The dollar index was a touch lower this morning at 95.06 and based on its daily technical configuration, further downside could emerge. An easier dollar should provide broad-based support for base and precious metals alike in the coming days. This has provided some relief for emerging currencies this morning, with the Turkish Lira strengthening to 6.4626.
The major currencies we follow are similarly firmer with the yuan at 6.8651, the Euro at 1.1614, Sterling at 1.3052 and the Australian dollar at 0.7126.

In data today, we have the average earnings index, claimant count change and the unemployment rate from the United Kingdom, as well as the German ZEW economic sentiment. US data of note today includes final wholesale inventories and Jolts job openings.

Despite growing signs of physical tightness across the base metals complex, a negative macroeconomic backdrop continues to trump fundamentals. The upside momentum remains capped, with buyers reluctant to establish their dominance due to the simmering trade tensions between the US and China. Concerns over a fresh set of US tariffs targeting $200 billion worth of Chinese goods, due to come into effect last week, and Chinese authorities’ vows to retaliate against any further tariffs continue to undermine market confidence. As such, global risk sentiment remains clouded by fear and uncertainty.

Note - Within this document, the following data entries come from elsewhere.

-- ==== Sys2Proof/Machine/TimeBase.lean ====
section
/-!
DEFINITION. The time bases: counting (R303), 32-bit values (R305), what the TIME registers read (R328), and the capture units (R325, R326).
-/

namespace Sys2Proof.Machine

open Sys2Proof

/-! ### States of TB0 and TB1 -/

def tbFree : Nat := 0
def tbAcquiring : Nat := 1
def tbTracking : Nat := 2
def tbLocked : Nat := 3
def tbHoldover : Nat := 4
def tbMaster : Nat := 5

def ppsFree : Nat := 0
def ppsArmed : Nat := 1
def ppsTracking : Nat := 2
def ppsLocked : Nat := 3
def ppsHoldover : Nat := 4

/-- TB0_STATE. -/
def tb0State (s : State) : Nat := getR s Page.time Reg.timeStatusTb0State
/-- TB1_STATE. -/
def tb1State (s : State) : Nat := getR s Page.time Reg.timeStatusTb1State

/-! ### Rates (R303, R306, R312) -/

/-- ±200 ppm in units of 2⁻⁴⁰. -/
def rateLimit : Int := 219902325

/-- A rate register as a signed number of 2⁻⁴⁰ units. -/
def rateOf (s : State) (f : Fld) : Int := sgn 32 (getR s Page.time f)

/-- A rate register set from a signed number. -/
def setRate (f : Fld) (v : Int) (s : State) : State := setR Page.time f (unsgn 32 v) s

/-- TB0's rate correction r (TB0 states table). -/
def tb0Rate (s : State) : Int :=
  let st := tb0State s
  if st = tbMaster then clampI (-rateLimit) rateLimit (rateOf s Reg.timeMasterRate)
  else if st = tbHoldover then rateOf s Reg.timeHoldFreq
  else if st = tbTracking ∨ st = tbLocked then rateOf s Reg.timeFreq + s.time.phase
  else rateOf s Reg.timeFreq

/-- The servo's rate of TB1: no phase term in HOLDOVER (R319). -/
def ppsRate (s : State) : Int := if tb1State s = ppsHoldover then s.time.ppsFreq else s.time.ppsFreq + s.time.ppsPhase

/-- TB1's rate correction. -/
def tb1Rate (s : State) : Int := if flag s Page.time Reg.timeTb1CfgSrc then ppsRate s else rateOf s Reg.timeTb1Rate

/-- TB3's rate correction (R320). -/
def tb3Rate (s : State) : Int :=
  if flag s Page.time Reg.timeTb3CfgRef then tb0Rate s + rateOf s Reg.timeTb3Rate else rateOf s Reg.timeTb3Rate

/-- What a base adds in one base tick, in 2⁻³² ns: 5 ns × (1 + r), rounded down (R303, log entry 3). -/
def tickStep (r : Int) : Nat := (5 * 2 ^ 32 + 5 * r / 256).toNat

/-- A base of 64-bit nanoseconds and a 32-bit fraction after n base ticks at a rate. -/
def advance64 (v frac : Nat) (r : Int) (n : Nat) : Nat × Nat :=
  let t := v * 2 ^ 32 + frac + n * tickStep r
  (t / 2 ^ 32 % 2 ^ 64, t % 2 ^ 32)

/-- TB1 after n base ticks: seconds, nanoseconds, fraction. -/
def advanceTod (sec ns frac : Nat) (r : Int) (n : Nat) : Nat × Nat × Nat :=
  let t := ns * 2 ^ 32 + frac + n * tickStep r
  let w := t / 2 ^ 32
  ((sec + w / 1000000000) % 2 ^ 48, w % 1000000000, t % 2 ^ 32)

/-- All four bases count n base ticks (R303). -/
def countTicks (n : Nat) (s : State) : State :=
  let t := s.time
  let (a, af) := advance64 t.tb0 t.tb0Frac (tb0Rate s) n
  let (b, bn, bf) := advanceTod t.tb1Sec t.tb1Ns t.tb1Frac (tb1Rate s) n
  let (c, cf) := advance64 t.tb2 t.tb2Frac 0 n
  let (d, df) := advance64 t.tb3 t.tb3Frac (tb3Rate s) n
  { s with time := { t with
      tb0 := a, tb0Frac := af, tb1Sec := b, tb1Ns := bn, tb1Frac := bf, tb2 := c, tb2Frac := cf, tb3 := d, tb3Frac := df } }

/-- The 32-bit value of a base (R305). -/
def baseValue (s : State) (base : Nat) : Nat :=
  match base with
  | 0 => s.time.tb0 % 2 ^ 32
  | 1 => (s.time.tb1Sec * 1000000000 + s.time.tb1Ns) % 2 ^ 32
  | 2 => s.time.tb2 % 2 ^ 32
  | _ => s.time.tb3 % 2 ^ 32

/-- The signed difference of two 32-bit values of one base (R305). -/
def timeDiff (a b : Nat) : Int := sgn 32 (a + 2 ^ 32 - b % 2 ^ 32)

/-! ### Registers (R328) -/

/-- What a TIME register that shows a base reads live; TB1_RATE reads the servo's rate with SRC 1. -/
def timeLive (s : State) (off : Nat) : Option Nat :=
  match off with
  | 0x48 => some (s.time.tb0 % 2 ^ 32)
  | 0x4C => some (s.time.tb0 / 2 ^ 32)
  | 0x50 => some s.time.tb1Ns
  | 0x54 => some (s.time.tb1Sec % 2 ^ 32)
  | 0x58 => some (s.time.tb1Sec / 2 ^ 32)
  | 0x5C => some (s.time.tb2 % 2 ^ 32)
  | 0x60 => some (s.time.tb2 / 2 ^ 32)
  | 0x64 => some (s.time.tb3 % 2 ^ 32)
  | 0x68 => some (s.time.tb3 / 2 ^ 32)
  | 0x90 => if flag s Page.time Reg.timeTb1CfgSrc then some (unsgn 32 (ppsRate s)) else none
  | _ => none

/-- The words that a read of one TIME register latches (R328). -/
def timeLatches (off : Nat) : List Nat :=
  match off with
  | 0x48 => [0x4C, 0x50, 0x54, 0x58, 0x5C, 0x60, 0x64, 0x68]
  | 0x50 => [0x54, 0x58]
  | 0x5C => [0x60]
  | 0x64 => [0x68]
  | _ => []

/-- The key of a latched word. -/
def latchKey (page off : Nat) : Nat := page * 2 ^ 12 + off

/-- A read of a TIME register that shows a base: a latched word is returned once; otherwise a low word latches the others of R328. -/
def timeRead (off live : Nat) (s : State) : Nat × State :=
  match storeFind (latchKey Page.time off) s.latch with
  | some v => (v, { s with latch := storeDel (latchKey Page.time off) s.latch })
  | none =>
    let put (m : Store Nat) (o : Nat) : Store Nat := match timeLive s o with
      | some v => storePut (latchKey Page.time o) v m
      | none => m
    (live, { s with latch := (timeLatches off).foldl put s.latch })

/-! ### Capture units (R325, R326) -/

/-- A capture unit takes its stamp (R326). -/
def captureUnit (n : Nat) (s : State) : State :=
  let pg := Page.trig
  let full := flag s pg (Reg.trigCapCfgFull n)
  let map (f : Fld) (u : State) : State := setR pg f (getR u pg f ||| 2 ^ n) u
  s |> setR pg (Reg.trigCapStamp n) (baseValue s (getR s pg (Reg.trigCapCfgBase n)))
    |> setFlag pg (Reg.trigCapCfgFull n) true |> incWrap pg (Reg.trigCapCfgCount n) |> map Reg.trigCapMap
    |> raiseIf (flag s pg (Reg.trigCapCfgEvt n)) pg Ev.trigCapTaken
    |> whenS full (fun u => u |> setFlag pg (Reg.trigCapCfgOverrun n) true |> map Reg.trigOvrMap |> raiseEv pg Ev.trigCapOverrun)

/-- Whether an edge is one that EDGE names: 0 rising, 1 falling, 2 and 3 both (R325). -/
def edgeMatches (edge : Nat) (rising : Bool) : Bool := if edge = 0 then rising else if edge = 1 then !rising else true

/-- Whether a capture unit watches a source (R325); a pad only while its bank has BANK_EN 1. -/
def captures (s : State) (n : Nat) (src : CaptureSource) : Bool :=
  let pg := Page.trig
  let kind := getR s pg (Reg.trigCapCfgKind n)
  let index := getR s pg (Reg.trigCapCfgIndex n)
  let edge := getR s pg (Reg.trigCapCfgEdge n)
  match src with
  | .pad i rising => kind = 1 && index = i.val && edgeMatches edge rising && flag s (Page.tile (i.val / 32)) Reg.tileCfgBankEn
  | .pps rising => kind = 2 && edgeMatches edge rising
  | .compare u => kind = 3 && index = u.val
  | .gallery p => kind = 4 && index = (if isEast p then 0 else 1)

/-- A capture source occurs: every unit that watches it captures; none while the page is fenced (R325, R439). -/
def captureSource (src : CaptureSource) (s : State) : State :=
  if pageFenced s Page.trig then s
  else forEach ((List.range 32).filter fun n => captures s n src) (fun n u => captureUnit n u) s

/-- A read of CAPn_STAMP: FULL and OVERRUN clear (R326). -/
def captureRead (n : Nat) (s : State) : Nat × State :=
  let pg := Page.trig
  (getR s pg (Reg.trigCapStamp n), s |> setFlag pg (Reg.trigCapCfgFull n) false |> setFlag pg (Reg.trigCapCfgOverrun n) false)

/-- CAPTURE (R326). -/
def execCapture (src : CaptureSource) (s : State) : Answer := alive s (captureSource src s)

end Sys2Proof.Machine
end

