/-- ORIGIN_SEEN (R137, R142). -/
def noteOrigin (st : Side) (n : Nat) (s : State) : State :=
  let v := stationOf s st
  setR (Page.stn st) Reg.stnStatusOriginSeen n (setStation st { v with originSeen := true } s)

/-- An announcement received (R57, R84). -/
def applyAnnouncement (f at_ g : Nat) (s : State) : State :=
  if announcementApplies s f at_ g then s |> recordAnnouncement f at_ g |> announceLanes f else s

/-- The deviation of an accepted GALLERY START from its reference (R142). -/
def recordArrival (st : Side) (payload c : Nat) (t : Int) (s : State) : State :=
  let m := bankFor s c
  let pg := Page.stn st
  let master := if gsIsIdent payload then isMasterHub m (gsOrigin payload) else gsMasterOrigin payload
  let origin := if gsIsIdent payload then gsOrigin payload else getR s pg Reg.stnStatusOriginSeen
  let ref := if master then some (expectNs s st c) else hopDelay m (nodeId s) origin (dirWest st)
  match ref with
  | none => s
  | some r =>
    let d := t - (r : Nat)
    s |> setR pg Reg.stnArrLast (unsgn 32 d)
      |> whenS (d < sgn 32 (getR s pg Reg.stnArrMin)) (setR pg Reg.stnArrMin (unsgn 32 d))
      |> whenS (sgn 32 (getR s pg Reg.stnArrMax) < d) (setR pg Reg.stnArrMax (unsgn 32 d))
      |> raiseIf (d < -(earlyNs s st c : Int) || (lateNs s st c : Int) < d) pg Ev.stnArrivalDev

/-- A gallery begins to be received in a mode; a copy still in reception is cut off. -/
def beginRx (st : Side) (c f : Nat) (mode : RxMode) (s : State) : State :=
  let s := dropCopy st s
  setStation st { stationOf s st with
    rx := some { cycle := c, flight := f, mode := mode, pos := 1, run := 0, failed := [], regionFailed := false, ended := false, region := []
                 writes := none }
    damaged := none } s

/-- A good arrival counts towards the return to FORWARD (R139). -/
def countGood (st : Side) (c : Nat) (inWindow : Bool) (s : State) : State :=
  let pg := Page.stn st
  let v := stationOf s st
  let r := roleOf s st
  if (r = roleCompleter ∨ r = roleLocalOrigin) ∧ portOpenUp s (rxPort st) then
    let n := if inWindow then (if c = v.goodCycle + 1 then getR s pg Reg.stnStatusResumeCnt + 1 else 1) else 0
    let need_ := max 1 (getR s pg Reg.stnCfgResumeCycles)
    let t := setStation st { v with goodCycle := c } s
    if need_ ≤ n then setR pg Reg.stnStatusResumeCnt 0 (setRole st (forwardRole s) t)
    else setR pg Reg.stnStatusResumeCnt n t
  else s

/-- A GALLERY START passes a transparent forwarder (R143): its lead riser has gone before it; without an active Staircase the port sends at the width
last received on the opposite port, four lanes before any marker (R41). -/
def passStart (st : Side) (c f payload : Nat) (s : State) : State :=
  let lead := match (stationOf s st).out.getLast? with
    | some (.riser k) => ([OutItem.riser k], 1)
    | _ => ([OutItem.riser (leastRiser s (txPort st))], 0)
  s |> beginRx st c f .transparent
    |> whenS (!pageFenced s (Page.stn st)) (beginSend st c f s.time.tb0 s.time.tb0 false (lead.1 ++ [.block 2 payload]) lead.2)

/-- The hop latency of a station's path at the rate in force (R123). -/
def hopOf (s : State) (st : Side) : Nat := hopNs (portOf s (txPort st)).rate

/-- A GALLERY START is read (R84, R85, R113, R142). -/
def readStart (st : Side) (c f payload : Nat) (mode : RxMode) (s : State) : State :=
  let skew := f ≠ flightFor s c || imgFlights (bankFor s c) ≤ f
  s |> beginRx st c f mode |> noteCarried c f
    |> whenS (gsIsIdent payload) (noteOrigin st (gsOrigin payload))
    |> whenS (!gsIsIdent payload) (applyAnnouncement (gsNextFlight payload) (firstCycleFrom c (gsNextCycle24 payload)) c)
    |> raiseIf skew Page.stair Ev.stairFlightSkew

/-- An accepted gallery is forwarded (R136): the GALLERY START goes on behind the flight's lead riser. A cycle from before the opening of the transmit
port is absorbed (R145). -/
def forwardStart (st : Side) (c f payload : Nat) (t : Int) (frac : Nat) (s : State) : State :=
  let m := bankFor s c
  let start := s.time.tb0 + hopOf s st
  let sends := sendsCycle s st c
  let lead := match layoutOf m f (dirWest st) with
    | .riser fill :: _ => fill
    | _ => leastRiser s (txPort st)
  s |> readStart st c f payload (if canSend s st && !sends then .absorb else .forward) |> recordArrival st payload c t
    |> (fun u => setStation st { stationOf u st with pendingCycle := c + 1 } u)
    |> whenS (decide (f < imgFlights m)) (leadWidth st m f)
    |> whenS sends (fun u => u |> recordStamp c (txPort st) true (16 * (t + (hopOf s st : Nat)) + (frac : Nat))
        |> beginSend st c f start (galleryEndNs m f (dirWest st) start) false [.riser lead, .block 2 payload] 0)

/-- Whether a station forwards galleries of a cycle: by its role, or under the bank that a DEACTIVATE retires (R111, R112, R136). -/
def forwardsCycle (s : State) (st : Side) (c : Nat) : Bool :=
  forwardsRole (roleOf s st) || (roleOf s st = roleForwarder && decide (c < s.stair.actCycle) && pendState s = pendRetiring)

/-- Whether a GALLERY START of cycle c may be accepted by a station that forwards (R136). -/
def acceptable (s : State) (st : Side) (c : Nat) : Bool :=
  forwardsCycle s st c && decide (c = (stationOf s st).pendingCycle) && portOpenUp s (rxPort st) &&
    decide (sinceBoundary s c ≤ ((expectNs s st c + lateNs s st c : Nat) : Int))

/-- A GALLERY START at a station that acts on its Staircase (R136, R138–R140): forwarded, absorbed and read, late, or rejected. -/
def actOnStart (st : Side) (c f payload : Nat) (t : Int) (frac : Nat) (s : State) : State :=
  let pg := Page.stn st
  let v := stationOf s st
  let retired := decide (c < s.stair.actCycle) && pendState s ≠ pendRetiring
  let inWindow := decide (t ≤ ((expectNs s st c + lateNs s st c : Nat) : Int)) && decide ((expectNs s st c : Int) - (earlyNs s st c : Nat) ≤ t)
  let late (mode : RxMode) (u : State) : State :=
    u |> (if mode = .unread then beginRx st c f .unread else readStart st c f payload .absorb)
      |> incCnt pg Reg.stnLateGalCnt |> raiseEv pg Ev.stnLateGallery
  if retired then late .unread s
  else if !forwardsCycle s st c then
    -- absorbed and read, counted towards the resumption (R138–R140), which takes effect at the first cycle not yet sent (R139)
    let u := countGood st c inWindow s
    if acceptable u st c && decide (v.rxFrom ≤ c) then forwardStart st c f payload t frac u else readStart st c f payload .absorb u
  else if c < v.rxFrom ∨ c < v.pendingCycle then late .absorb s
  else if acceptable s st c then forwardStart st c f payload t frac s
  else s |> beginRx st c f .unread |> raiseEv pg Ev.stnGsReject

/-- A GALLERY START arrives: `frac` is the part of its stamp below 1 ns, in 1/16 ns (R307). Galleries of cycles before an activation are executed under
the previous bank, or forwarded transparently where there was none (R111). -/
def galleryStart (st : Side) (payload frac : Nat) (s : State) : State :=
  let c := nearestCycle (cycleNow s) (gsCycle24 payload)
  let t := sinceBoundary s c
  let f := gsFlight payload
  let former := decide (c < s.stair.actCycle)
  let s := s |> recordStamp c (rxPort st) false (16 * t + (frac : Nat)) |> captureSource (.gallery (rxPort st))
    |> whenS (!(former && !s.stair.hadBank)) (noteIdent payload)
  if former && !s.stair.hadBank || !(staircaseActs s || (former && pendState s = pendRetiring)) then
    s |> recordStamp c (txPort st) true (16 * (t + (hopOf s st : Nat)) + (frac : Nat))
      |> whenS (!staircaseActive s) (setTxWidth (txPort st) ((portOf s (rxPort st)).rxWidth.getD 2) false)
      |> passStart st c f payload
  else if gsWest payload ≠ dirWest st then
    s |> beginRx st c f .unread |> raiseEv (Page.stn st) Ev.stnGsReject
  else actOnStart st c f payload t frac s

/-! ### Blocks in passing (R69, R121, R122, R143) -/

/-- Whether a station relays the gallery it receives: it has begun to send it on its transmit port, or forwards transparently; a gallery begun is finished
when the port closes (R143, R144). -/
def relaysOn (s : State) (st : Side) (g : RxGallery) : Bool :=
  !pageFenced s (Page.stn st) &&
    (g.mode = .transparent || (g.mode = .forward && (stationOf s st).sending && decide ((stationOf s st).sendCycle = g.cycle)))

/-- Whether a gallery is handled by the layout: read under a flight that exists. -/
def hasLayout (s : State) (g : RxGallery) : Bool :=
  (g.mode = .forward || g.mode = .absorb) && g.flight < imgFlights (bankFor s g.cycle)

/-- The Staircase under which a gallery's contents are read: its own layout, or at a candidate the pending one (R174). -/
def readBank (s : State) (g : RxGallery) : Option Memory :=
  if hasLayout s g then some (bankFor s g.cycle)
  else if g.mode = .transparent && isCandidate s && decide (g.flight < imgFlights s.stair.pend) then some s.stair.pend
  else none

/-- The status tread of this hub in a flight: the tread of its WRITE action with endpoint STATUS. -/
def statusTread (m : Memory) (n f : Nat) : Option Nat := ((flightActions m n f).find? fun a => a.write && a.endpoint = 5).map (·.tread)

But so far, these conditions have failed to attract fresh demand for haven assets. Gold has rebounded well from its 2018 low at $1,160 per oz, but has not been able to sustain a move above $1,200 per oz. Meanwhile, silver prices are battling to stay above $14.00 per oz. Still, with gold and silver at these low price levels, investors may well turn to these metals as a relatively cheap haven asset should they need one.